Saved data entries:
*** Block opens ***

-- ==== Sys2Proof/Machine/ExecPlumb.lean ====
section
/-! DEFINITION. The meanings of the commands of Plumb and the fuses (chapter 11). -/
namespace Sys2Proof.Machine

/-- HOST_SWAP (R296). -/
def execHostSwap (path : HostPath) (s : State) : Answer := s.only fun s => s.regAct path 0xC06C 1 State.hostSwap

/-- HOST_SWAP_CHECK_DONE (R296). -/
def execHostSwapCheckDone (s : State) : Answer := s.only fun s => s.hostSwapChecked

/-- BANK_ABANDON (R314). -/
def execBankAbandon (path : HostPath) (s : State) : Answer := s.only fun s => s.regAct path 0xC06C 2 State.bankAbandon

/-- PENDING_COPY_DONE (R297). -/
def execPendingCopyDone (s : State) : Answer := s.only fun s => s.pendingCopied

/-- RUN_REQ_GO (R306). -/
def execRunReqGo (path : HostPath) (kinds : Nat) (s : State) : Answer :=
  s.whole fun s =>
    s.regAct path 0xC040 (kinds % 8 + 2 ^ 31) fun s => (s.runRequest (kinds % 8)).1

/-- PLUMB_INTERVAL_TRIGGER (R306). -/
def execPlumbIntervalTrigger (s : State) : Answer := s.whole fun s => s.intervalTrigger

/-- DARK_MONITOR_STEP (R301). -/
def execDarkMonitorStep (s : State) : Answer := s.only fun s => s.darkStep

/-- RECENTRE (R302). -/
def execRecentre (errs corrs : List Nat) (s : State) : Answer := s.whole fun s => s.recentre errs corrs

/-- SWEEP_VISIT_SUBMIT (R303). -/
def execSweepVisitSubmit (s : State) : Answer := s.whole fun s => s.sweepSubmit

/-- PLUMB_WINDOW_OPEN (R304). -/
def execPlumbWindowOpen (s : State) : Answer := s.whole fun s => s.windowOpen false

/-- SWEEP_POINT (R304). -/
def execSweepPoint (samples : List (Nat × Int × Int)) (s : State) : Answer := s.whole fun s => s.sweepPoint samples

/-- PLUMB_RUN_END (R307). -/
def execPlumbRunEnd (s : State) : Answer := s.whole fun s => s.plumbRunEnd

/-- ATLAS_FREEZE (R309). -/
def execAtlasFreeze (path : HostPath) (s : State) : Answer :=
  s.only fun s =>
    let w := s.rdW 0xC084 ||| 2
    s.regAct path 0xC084 w.toNat fun s => s.atlasCtrl w

/-- ATLAS_FREEZE_DONE (R309). -/
def execAtlasFreezeDone (s : State) : Answer := s.only fun s => s.atlasFrozen

/-- ATLAS_ENABLE (R309). -/
def execAtlasEnable (path : HostPath) (s : State) : Answer :=
  s.only fun s =>
    let w := s.rdW 0xC084 ||| 1
    s.regAct path 0xC084 w.toNat fun s => s.atlasCtrl w

/-- FUSE_CMD_COMMIT (R310). -/
def execFuseCmdCommit (path : HostPath) (confirm : Nat) (s : State) : Answer :=
  s.only fun s =>
    s.regAct path 0x4048 (1 + confirm % 2 ^ 16 * 2 ^ 16) fun s => (s.fuseCommit (confirm % 2 ^ 16) (path != .opRing)).1

/-- FINISH_REVOKE (R311). -/
def execFinishRevoke (path : HostPath) (confirm : Nat) (s : State) : Answer :=
  s.only fun s =>
    s.regAct path 0x4048 (2 + confirm % 2 ^ 16 * 2 ^ 16) fun s => s.finishRevoke (confirm % 2 ^ 16)

/-- FUSE_COMMIT_END (R310). -/
def execFuseCommitEnd (e : FuseEnd) (s : State) : Answer := s.only fun s => s.fuseEnd e

/-- SWAP_INSTANT (R297). -/
def execSwapInstant (s : State) : Answer := s.only fun s => if s.granuleEdge then s.swapInstant else s

/-- WINDOW_G_END (R304). -/
def execWindowGEnd (s : State) : Answer := s.whole fun s => s.windowEnd

end Sys2Proof.Machine
end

*** Block closes ***

▶ [TO DO] Among the lines above, return those that contain the string "confirm".

▶ [OUTPUT FOR THIS TASK]
def execFuseCmdCommit (path : HostPath) (confirm : Nat) (s : State) : Answer :=
    s.regAct path 0x4048 (1 + confirm % 2 ^ 16 * 2 ^ 16) fun s => (s.fuseCommit (confirm % 2 ^ 16) (path != .opRing)).1
def execFinishRevoke (path : HostPath) (confirm : Nat) (s : State) : Answer :=
    s.regAct path 0x4048 (2 + confirm % 2 ^ 16 * 2 ^ 16) fun s => s.finishRevoke (confirm % 2 ^ 16)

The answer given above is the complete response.